GPe via the GP (inhibitory principal neurons) and to the subthalamic nucleus (excitatory principal neurons) that increase the activity of the GPi and SNr neurons, producing a balanced opposition of activity.

Feedback in the Neostriatum

• Plenz, Dietmar, (2003), "When inhibition goes incognito: feedback interaction between spiny projection neurons in striatal function," TINS, 26(8):436-443, August 2003.

• This paper discusses how spiny projection neurons (the principal GABAergic neurons of the striatum) process cortical inputs in a highly parallel way.

Implications

• Striatal dynamics are probably not 'winner take all'. Local depolarization facilitates the depolarization of nearby cells, so that behavioural sequences can be generated.

• Plenz suggests the striatum could also function as a resistive grid that computes state transitions for movement trajectories. (See Connolly and Burns, 1993, "A model for the functioning of the striatum," Biological Cybernetics 68:535-544.)

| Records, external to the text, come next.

-- ==== Sys2Proof/Machine/RegMap.lean ====
section
/-!
DEFINITION. The register map: what each grade contains, where each page stands, and every block register with its
writable, write-one-to-clear and read-to-clear bits and its reset value, from the register tables of the chapters.
-/

namespace Sys2Proof.Machine

open PageType

def Grade.stacks : Grade → Nat
  | .s1 => 1 | .s2 => 2 | .s2x => 2 | .s4x => 4

def Grade.ioDies : Grade → Nat
  | .s1 => 1 | .s2 => 1 | .s2x => 2 | .s4x => 2

def Grade.code : Grade → Nat
  | .s1 => 1 | .s2 => 2 | .s2x => 3 | .s4x => 4

def Grade.axes (g : Grade) : Nat := 8 * g.ioDies
def Grade.cameras (g : Grade) : Nat := 6 * g.ioDies

/-- Page type codes (Table 3-6). -/
def typeCode : PageType → Nat
  | .tempo => 0x01 | .homeroom => 0x02 | .cue => 0x03 | .tile => 0x04 | .sect => 0x05 | .locker => 0x06
  | .dma => 0x07 | .camera => 0x08 | .pfe => 0x09 | .dpp => 0x0A | .weight => 0x0B | .codec => 0x0C | .kv => 0x0D
  | .loop => 0x10 | .pstage => 0x11 | .angle => 0x12 | .jsl => 0x13 | .adc => 0x14 | .proctor => 0x18
  | .rubric => 0x19 | .hallmon => 0x1A | .image => 0x20 | .identity => 0x21 | .dynamics => 0x22 | .pcie => 0x28
  | .eth => 0x29 | .can => 0x2A | .compositor => 0x2B | .safeio => 0x2C

/-- Every page type, in ascending type code. -/
def allTypes : List PageType :=
  [.tempo, .homeroom, .cue, .tile, .sect, .locker, .dma, .camera, .pfe, .dpp, .weight, .codec, .kv, .loop, .pstage,
   .angle, .jsl, .adc, .proctor, .rubric, .hallmon, .image, .identity, .dynamics, .pcie, .eth, .can, .compositor,
   .safeio]

/-- Instances of a page type in a grade (Table 0-2, Table 3-13). -/
def instances (g : Grade) : PageType → Nat
  | .homeroom => 8 | .cue => 256 | .tile => 32 | .sect => 4 | .locker => g.stacks | .dma => 8
  | .camera => g.cameras | .pfe => g.cameras | .weight => 8
  | .loop => g.axes | .pstage => g.axes | .angle => g.axes | .jsl => 4 * g.ioDies | .adc => g.ioDies
  | .pcie => g.ioDies | .eth => 2 * g.ioDies | .can => 2 * g.ioDies
  | _ => 1

/-- First page base of a type (Table 3-13; DESIGN CHOICE for the other grades, log entry 4). -/
def typeBase : PageType → Nat
  | .tempo => 0x100000 | .homeroom => 0x108000 | .cue => 0x200000 | .tile => 0x300000 | .sect => 0x320000
  | .locker => 0x328000 | .dma => 0x330000 | .camera => 0x340000 | .pfe => 0x350000 | .dpp => 0x360000
  | .weight => 0x368000 | .codec => 0x370000 | .kv => 0x378000 | .loop => 0x400000 | .pstage => 0x410000
  | .angle => 0x420000 | .jsl => 0x430000 | .adc => 0x440000 | .proctor => 0x500000 | .rubric => 0x504000
  | .hallmon => 0x508000 | .safeio => 0x509000 | .image => 0x600000 | .identity => 0x601000 | .dynamics => 0x602000
  | .pcie => 0x700000 | .eth => 0x704000 | .can => 0x708000 | .compositor => 0x70C000

def span : PageType → Nat
  | .rubric => 4
  | _ => 1

def pageBase (p : PageRef) : Nat := typeBase p.ty + 0x1000 * p.inst

/-- The page is in the grade (R7). -/
def present (g : Grade) (p : PageRef) : Bool := decide (p.inst < instances g p.ty)

/-- Every page span of a grade. -/
def allPages (g : Grade) : List PageRef :=
  allTypes.flatMap fun t => (List.range (instances g t)).map fun i => ⟨t, i⟩

/-- The page span and the offset in it that a register-space address names (R76, R77). -/
def pageAt (g : Grade) (addr : Nat) : Option (PageRef × Nat) :=
  (allTypes.find? fun t => decide (typeBase t ≤ addr) && decide (addr < typeBase t + 0x1000 * span t * instances g t)).map
    fun t =>
      let size := 0x1000 * span t
      (⟨t, (addr - typeBase t) / size⟩, (addr - typeBase t) % size)

def pageKey (p : PageRef) : Nat := typeCode p.ty + 64 * p.inst

def regKey (p : PageRef) (off : Nat) : Nat := pageKey p * 0x10000 + off

/-- PAGE_CAPS of each page type (section 3.2). -/
def caps : PageType → Word
  | .tempo => 0x00050000 | .homeroom => 0x20050000 | .cue => 0x20030000 | .tile => 0x300A0000 | .sect => 0x00050000
  | .locker => 0x00050000 | .dma => 0x20040000
  | .camera => 0x70070000 | .pfe => 0x70080000 | .dpp => 0x10050000 | .weight => 0x60050000 | .codec => 0x10050000
  | .kv => 0x10050000 | .loop => 0xF0070000 | .pstage => 0xF0070000 | .angle => 0xF0070000 | .jsl => 0x70070000
  | .adc => 0x50050000 | .proctor => 0x00070000 | .rubric => 0xC0070000 | .hallmon => 0x00040000
  | .image => 0x00050000 | .identity => 0x00050000 | .dynamics => 0x00050000 | .pcie => 0x10050000
  | .eth => 0x30050000 | .can => 0x30050000 | .compositor => 0x30050000 | .safeio => 0xC0070000

def capSafety (t : PageType) : Bool := bit (caps t) 31
def capCrc (t : PageType) : Bool := bit (caps t) 30
def refusalBit (t : PageType) : Nat := fld (caps t) 20 16

/-- PAGE_ID. Every page type has layout version 1 (the examples of chapter 3; log entry 5). -/
def pageId (p : PageRef) : Word := BitVec.ofNat 32 (typeCode p.ty * 0x10000 + p.inst * 0x100 + 1)

/-- A block register or a row of equal ones: the bits software writes, clears by writing 1 and clears by reading. -/
structure RegDef where
  name : String
  off : Nat
  cnt : Nat
  stride : Nat
  rw : Nat
  w1c : Nat
  rc : Nat
  reset : Nat
  deriving DecidableEq, Repr

def ro (name : String) (off reset : Nat) : RegDef := ⟨name, off, 1, 4, 0, 0, 0, reset⟩
def ros (name : String) (off cnt stride reset : Nat) : RegDef := ⟨name, off, cnt, stride, 0, 0, 0, reset⟩
def rw (name : String) (off mask reset : Nat) : RegDef := ⟨name, off, 1, 4, mask, 0, 0, reset⟩
def rws (name : String) (off cnt stride mask reset : Nat) : RegDef := ⟨name, off, cnt, stride, mask, 0, 0, reset⟩
def rc (name : String) (off mask reset : Nat) : RegDef := ⟨name, off, 1, 4, 0, 0, mask, reset⟩
def rcs (name : String) (off cnt stride mask reset : Nat) : RegDef := ⟨name, off, cnt, stride, 0, 0, mask, reset⟩
def w1c (name : String) (off mask reset : Nat) : RegDef := ⟨name, off, 1, 4, 0, mask, 0, reset⟩

def F32 : Nat := 0xFFFFFFFF

/-- Chapter 2. -/
def tempoRegs : List RegDef :=
  [rw "TEMPO_PULSE_NS" 0x040 F32 0xC350, rw "TEMPO_BEAT_PULSES" 0x044 0xFF 0x14, rw "TEMPO_BAR_BEATS" 0x048 0x1FF 0x20,
   rw "TEMPO_REFLEX_LIMIT_NS" 0x04C F32 0x7A1200, ro "TEMPO_ACT_PULSE_NS" 0x050 0xC350, ro "TEMPO_ACT_BEAT_PULSES" 0x054 0x14,
   ro "TEMPO_ACT_BAR_BEATS" 0x058 0x20, ro "TEMPO_REFLEX_NS" 0x05C 0, ros "TEMPO_MTN" 0x060 2 4 0,
   ros "TEMPO_EPOCH" 0x068 2 4 0, ro "TEMPO_EPOCH_BAR" 0x070 0, ro "TEMPO_BAR_COUNT" 0x074 0, ro "TEMPO_POS" 0x078 0,
   rw "TEMPO_SLEW_PPB" 0x07C F32 0, rw "TEMPO_SYNC" 0x080 0xF00 0, rws "TEMPO_STEP" 0x084 2 4 F32 0,
   rws "TEMPO_FSYNC" 0x100 12 4 0xFFFFFFF3 0]

/-- Chapter 4, Tables 4-4 and 4-7. -/
def homeroomRegs : List RegDef :=
  [ro "HR_TILES" 0x040 0, ro "HR_SHARE" 0x044 0, ro "HR_STREAM" 0x048 0, rw "HR_WAKE_TOL" 0x04C 0xFFFFFF 0,
   ros "HR_COMMONS" 0x050 8 4 0, ros "HR_LOCKER" 0x070 8 4 0, ros "HR_CHOICE_COUNT" 0x090 2 4 0,
   rc "HR_VIOL_COUNT" 0x098 0xFFFF 0, ro "HR_VIOL_LIMIT" 0x09C 0, ros "HR_VIOL_REC" 0x0A0 4 4 0,
   rws "HR_VECSEL" 0x0B0 6 4 0xFFFFFF 0, ro "HR_WAITERS" 0x0C8 0, rw "HR_CUE_TIMEOUT_US" 0x0CC 0xFFFFFF 0x3E8,
   ro "HR_SCORE" 0x0D0 0, ro "HR_PAGES" 0x0D4 0, ros "HR_HWCUE_LISTEN" 0x0E0 8 4 0,
   rw "HRS_TILES" 0x100 F32 0, rw "HRS_SHARE" 0x104 0x7F 0, rw "HRS_STREAM" 0x108 0x800FFFFF 0,
   rw "HRS_VIOL_LIMIT" 0x10C 0xFF 0, rw "HRS_WAITER_QUOTA" 0x110 0xFFFF 0, rws "HRS_COMMONS" 0x120 8 4 F32 0,
   rws "HRS_LOCKER" 0x140 8 4 F32 0, rws "HRS_LISTEN" 0x160 8 4 F32 0,
   ros "HR_HWCUE_STAMP" 0x400 256 4 0, ros "HR_HWCUE_COUNT" 0x800 256 4 0, rcs "HR_HWCUE_TAKE" 0xC00 256 4 F32 0]

/-- Chapter 4, Table 4-13. Counts and waiters are held in the Cue unit. -/
def cueRegs : List RegDef :=
  [ro "CUE_BLOCK" 0x040 0, ro "CUE_WAITERS" 0x044 0, rc "CUE_EVENTS" 0x048 F32 0, ro "CUE_LAST" 0x04C 0,
   rws "CUE_CFG" 0x100 128 4 0xCFFFCFFF 0, ⟨"CUE_NOTIFY_PEND", 0x300, 8, 4, 0, F32, 0, 0⟩, ros "CUE_HAS_WAITERS" 0x320 8 4 0,
   rws "CUE_COUNT" 0x400 256 4 F32 0, rws "CUE_SIGNAL" 0x800 256 4 F32 0, rcs "CUE_TAKE" 0xC00 256 4 F32 0]

/-- Chapters 5 to 7: Table 6-6, Table 7-10, section 5.3.5. -/
def tileRegs : List RegDef :=
  [ro "TILE_INFO" 0x040 0, ro "TILE_GROUP" 0x044 0, ro "TILE_PART" 0x048 0, ros "TILE_BUSY" 0x04C 2 4 0,
   rc "TILE_MXE_BUSY" 0x054 F32 0, rc "TILE_CK_STAT" 0x058 F32 0, ro "TILE_CK_LAST" 0x05C 0, ros "TILE_CK_TIME" 0x060 2 4 0,
   rc "TILE_SAT_COUNT" 0x068 F32 0, ro "TILE_BIST" 0x06C 0x10000000, ro "TILE_PC" 0x070 0, ro "TILE_SEQ_STATE" 0x074 0,
   rw "TILE_STALL_TIMEOUT_US" 0x078 0xFFFFFF 0x3E8, ro "TILE_STALL_INFO" 0x07C 0, ro "TILE_WAIT_LAST" 0x080 0,
   ro "TILE_FAULT_INFO" 0x084 0, ros "TILE_CHOICE" 0x088 2 4 0, ros "TILE_IMAGE" 0x090 2 4 0, rc "TILE_GAP_MAX" 0x098 F32 0,
   rc "TILE_ACT_DONE" 0x09C F32 0, rw "TILE_BANKMAP" 0x0C0 F32 0, ro "TILE_MEMERR" 0x0C4 0, rc "TILE_MEMCNT" 0x0C8 F32 0,
   rw "TILE_TAGRANGE" 0x0CC 0x3FFF1FFF 0]

/-- Chapter 6, Table 6-10. -/
def sectionRegs : List RegDef :=
  [ro "SEC_INFO" 0x040 0, ro "SEC_HEALTH" 0x044 0x1FF, ro "SEC_POWER" 0x048 0, ro "SEC_BIST_RESULT" 0x04C 0xFF00,
   rc "SEC_CK_MISMATCH" 0x050 0xFFFF 0, ro "SEC_LAST_EXCUSE" 0x054 0, ros "SEC_EXCUSE_TIME" 0x058 2 4 0]

/-- Chapter 5, Table 5-7. -/
def lockerRegs : List RegDef :=
  [ro "LOCKER_INFO" 0x040 0x400800, ro "LOCKER_HEALTH" 0x044 0, rc "LOCKER_CRC_RETRY" 0x048 F32 0,
   rcs "LOCKER_CE" 0x050 4 4 F32 0, rc "LOCKER_UE" 0x060 F32 0, ros "LOCKER_ERR_ADDR" 0x064 2 4 0,
   ro "LOCKER_ERR_INFO" 0x06C 0, ro "LOCKER_SCRUB" 0x070 0]

/-- Chapter 5, Table 5-12. -/
def dmaRegs : List RegDef :=
  [rw "DMA_RING" 0x040 0x0FFFFFFF 0x4000000, rw "DMA_TAIL" 0x044 0xFFFF 0, ro "DMA_HEAD" 0x048 0,
   rw "DMA_TAG_TIMEOUT_US" 0x04C 0xFFFFFF 0x3E8, ro "DMA_STATUS" 0x050 0, ro "DMA_DONE_COUNT" 0x054 0]

/-- Chapter 8. -/
def cameraRegs : List RegDef :=
  [⟨"CAM_CFG", 0x040, 1, 4, 0xFFFF3FFF, 0, 0x0, 0x5DC2B02⟩,
   ⟨"CAM_SIZE", 0x044, 1, 4, 0x1FFF1FFF, 0, 0x0, 0x3000500⟩,
   ⟨"CAM_TIMEOUT_US", 0x048, 1, 4, 0xFFFFFF, 0, 0x0, 0x9C40⟩,
   ⟨"CAM_STAMP_ADJ_NS", 0x04C, 1, 4, 0xFFFF, 0, 0x0, 0x0⟩,
   ⟨"CAM_FS_STAMP", 0x050, 2, 4, 0x0, 0, 0x0, 0x0⟩,
   ⟨"CAM_FE_STAMP", 0x058, 2, 4, 0x0, 0, 0x0, 0x0⟩,
   ⟨"CAM_FRAMES", 0x060, 1, 4, 0x0, 0, 0x0, 0x0⟩,
   ⟨"CAM_FRAME_NUM", 0x064, 1, 4, 0x0, 0, 0x0, 0x0⟩,
   ⟨"CAM_ERRS", 0x068, 1, 4, 0x0, 0, 0xFFFFFFFF, 0x0⟩,
   ⟨"CAM_ERR_LAST", 0x06C, 1, 4, 0x0, 0, 0x0, 0x0⟩,
   ⟨"CAM_ECC_CORR", 0x070, 1, 4, 0x0, 0, 0xFFFF, 0x0⟩,
   ⟨"CAM_IGNORED", 0x074, 1, 4, 0x0, 0, 0xFFFF, 0x0⟩]

/-- Chapter 8. -/
def pfeRegs : List RegDef :=
  [⟨"PFE_SRC", 0x040, 1, 4, 0xFF07, 0, 0x0, 0x2B00⟩,
   ⟨"PFE_BLACK", 0x044, 1, 4, 0xFFFF, 0, 0x0, 0x0⟩,
   ⟨"PFE_CCM", 0x048, 5, 4, 0xFFFFFFFF, 0, 0x0, 0x0⟩,
   ⟨"PFE_COFF", 0x05C, 2, 4, 0xFFFFFFFF, 0, 0x0, 0x0⟩,
   ⟨"PFE_OUT", 0x064, 1, 4, 0x1FFF1FFF, 0, 0x0, 0x1800280⟩,
   ⟨"PFE_FMT", 0x068, 1, 4, 0xFF03, 0, 0x0, 0x0⟩,
   ⟨"PFE_MEAN", 0x06C, 3, 4, 0xFFFF, 0, 0x0, 0x0⟩,
   ⟨"PFE_SCALE", 0x078, 3, 4, 0xFFFFFFFF, 0, 0x0, 0x3F800000⟩,
   ⟨"PFE_MESH_OFF", 0x084, 1, 4, 0xFFFFFFF, 0, 0x0, 0x4000000⟩,
   ⟨"PFE_MESH_CRC", 0x088, 1, 4, 0xFFFFFFFF, 0, 0x0, 0x0⟩,
   ⟨"PFE_FILL", 0x08C, 1, 4, 0xFFFF, 0, 0x0, 0x0⟩,
   ⟨"PFE_DEST", 0x090, 1, 4, 0xF0FFFFFF, 0, 0x0, 0x0⟩,
   ⟨"PFE_PITCH", 0x094, 1, 4, 0xFFFFFF, 0, 0x0, 0x780⟩,
   ⟨"PFE_MSRC", 0x098, 2, 4, 0xFFFFFFFF, 0, 0x0, 0x0⟩,
   ⟨"PFE_MSRC_STRIDE", 0x0A0, 1, 4, 0xFFFFFFFF, 0, 0x0, 0x0⟩,
   ⟨"PFE_MSRC_SIZE", 0x0A4, 1, 4, 0x1FFF1FFF, 0, 0x0, 0x0⟩,
   ⟨"PFE_SUBMIT_CUE", 0x0A8, 1, 4, 0x8000FFFF, 0, 0x0, 0x0⟩,
   ⟨"PFE_AUG_RING", 0x0AC, 1, 4, 0xFFFFFFF, 0, 0x0, 0x0⟩,
   ⟨"PFE_SHUF_N", 0x0B0, 1, 4, 0x1FFFFFF, 0, 0x0, 0x1⟩,
   ⟨"PFE_SEED", 0x0B4, 2, 4, 0xFFFFFFFF, 0, 0x0, 0x0⟩,
   ⟨"PFE_EPOCH", 0x0BC, 1, 4, 0xFFFFFFFF, 0, 0x0, 0x0⟩,
   ⟨"PFE_INDEX", 0x0C0, 1, 4, 0x1FFFFFF, 0, 0x0, 0x0⟩,
   ⟨"PFE_COMMITS", 0x0C4, 1, 4, 0x0, 0, 0x0, 0x0⟩,
   ⟨"PFE_LAST", 0x0C8, 1, 4, 0x0, 0, 0x0, 0x0⟩,
   ⟨"PFE_TAIL", 0x0CC, 1, 4, 0x0, 0, 0x0, 0x0⟩]

/-- Chapter 8. -/
def dppRegs : List RegDef :=
  [⟨"DPP_INFO", 0x040, 1, 4, 0x0, 0, 0x0, 0x8⟩,
   ⟨"DPP_QRING", 0x060, 8, 8, 0xFFFFFFF, 0, 0x0, 0x4000000⟩,
   ⟨"DPP_QCUE", 0x064, 8, 8, 0x8000FFFF, 0, 0x0, 0x0⟩,
   ⟨"DPP_QHEAD", 0x0A0, 8, 4, 0x0, 0, 0x0, 0x0⟩,
   ⟨"DPP_JOBS", 0x0C0, 1, 4, 0x0, 0, 0x0, 0x0⟩,
   ⟨"DPP_BUSY_NS", 0x0C4, 1, 4, 0x0, 0, 0xFFFFFFFF, 0x0⟩,
   ⟨"DPP_LAST", 0x0C8, 1, 4, 0x0, 0, 0x0, 0x0⟩]

/-- Chapter 9. -/
def weightRegs : List RegDef :=
  [⟨"WEIGHT_COPY_A", 0x040, 2, 4, 0xFFFFFFFF, 0, 0x0, 0x0⟩,
   ⟨"WEIGHT_COPY_B", 0x048, 2, 4, 0xFFFFFFFF, 0, 0x0, 0x0⟩,
   ⟨"WEIGHT_BLOCKS", 0x050, 1, 4, 0x7FFF, 0, 0x0, 0x0⟩,
   ⟨"WEIGHT_REC", 0x054, 1, 4, 0xFFFFFF, 0, 0x0, 0x0⟩,
   ⟨"WEIGHT_READER", 0x058, 4, 4, 0x800003FF, 0, 0x0, 0x0⟩,
   ⟨"WEIGHT_LIMIT", 0x068, 1, 4, 0xFF, 0, 0x0, 0x8⟩,
   ⟨"WEIGHT_STATUS", 0x06C, 1, 4, 0x0, 0, 0x0, 0x0⟩,
   ⟨"WEIGHT_BUILD", 0x070, 1, 4, 0x0, 0, 0x0, 0x0⟩,
   ⟨"WEIGHT_DEFER", 0x074, 1, 4, 0x0, 0, 0x0, 0x0⟩,
   ⟨"WEIGHT_SWITCH", 0x078, 2, 4, 0x0, 0, 0x0, 0x0⟩]

/-- Chapter 9. -/
def codecRegs : List RegDef :=
  [⟨"CODEC_INFO", 0x040, 1, 4, 0x0, 0, 0x0, 0x8⟩,
   ⟨"CODEC_QRING", 0x060, 8, 8, 0xFFFFFFF, 0, 0x0, 0x4000000⟩,
   ⟨"CODEC_QCUE", 0x064, 8, 8, 0x8000FFFF, 0, 0x0, 0x0⟩,
   ⟨"CODEC_QHEAD", 0x0A0, 8, 4, 0x0, 0, 0x0, 0x0⟩,
   ⟨"CODEC_JOBS", 0x0C0, 1, 4, 0x0, 0, 0x0, 0x0⟩,
   ⟨"CODEC_BUSY_NS", 0x0C4, 1, 4, 0x0, 0, 0xFFFFFFFF, 0x0⟩,
   ⟨"CODEC_LAST", 0x0C8, 1, 4, 0x0, 0, 0x0, 0x0⟩,
   ⟨"CODEC_BLOCKS", 0x0CC, 1, 4, 0x0, 0, 0x0, 0x0⟩]

/-- Chapter 9. -/
def kvRegs : List RegDef :=
  [⟨"KV_CLIENT", 0x040, 1, 4, 0x7, 0, 0x0, 0x0⟩,
   ⟨"KV_TOKEN_BYTES", 0x044, 1, 4, 0x1FFFF, 0, 0x0, 0x40⟩,
   ⟨"KV_POOL", 0x048, 2, 4, 0xFFFFFFFF, 0, 0x0, 0x0⟩,
   ⟨"KV_POOL_PAGES", 0x050, 1, 4, 0xFFFF, 0, 0x0, 0x0⟩,
   ⟨"KV_MAX_PAGES", 0x054, 1, 4, 0x7FF, 0, 0x0, 0x1⟩,
   ⟨"KV_SEQ_TABLE", 0x058, 1, 4, 0xFFFFFF, 0, 0x0, 0x0⟩,
   ⟨"KV_RING", 0x05C, 1, 4, 0xFFFFFFF, 0, 0x0, 0x4000000⟩,
   ⟨"KV_SUBMIT", 0x060, 1, 4, 0x8000FFFF, 0, 0x0, 0x0⟩,
   ⟨"KV_HOST", 0x064, 2, 4, 0xFFFFFFFF, 0, 0x0, 0x0⟩,
   ⟨"KV_HOST_SLOT", 0x06C, 1, 4, 0xFFFFFFFF, 0, 0x0, 0x0⟩,
   ⟨"KV_APKV", 0x070, 1, 4, 0x3FF, 0, 0x0, 0x1⟩,
   ⟨"KV_FREE", 0x080, 1, 4, 0x0, 0, 0x0, 0x0⟩,
   ⟨"KV_HEAD", 0x084, 1, 4, 0x0, 0, 0x0, 0x0⟩,
   ⟨"KV_PREEMPT", 0x088, 1, 4, 0x0, 0, 0xFFFFFFFF, 0x0⟩,
   ⟨"KV_SWAPS", 0x08C, 1, 4, 0x0, 0, 0xFFFFFFFF, 0x0⟩,
   ⟨"KV_LAST", 0x090, 1, 4, 0x0, 0, 0x0, 0x0⟩,
   ⟨"KV_HOST_ERR", 0x094, 1, 4, 0x0, 0, 0xFFFF, 0x0⟩]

• This is an important but unclear idea.

Conclusions

• If you want to use reward learning in a system that generates behaviour, look at the Actor-Critic model.

• If you want to build a biologically-inspired reward learning system, consider the basal ganglia as a model.

• If you want to do the same for a trajectory prediction system, also consider modelling the basal ganglia.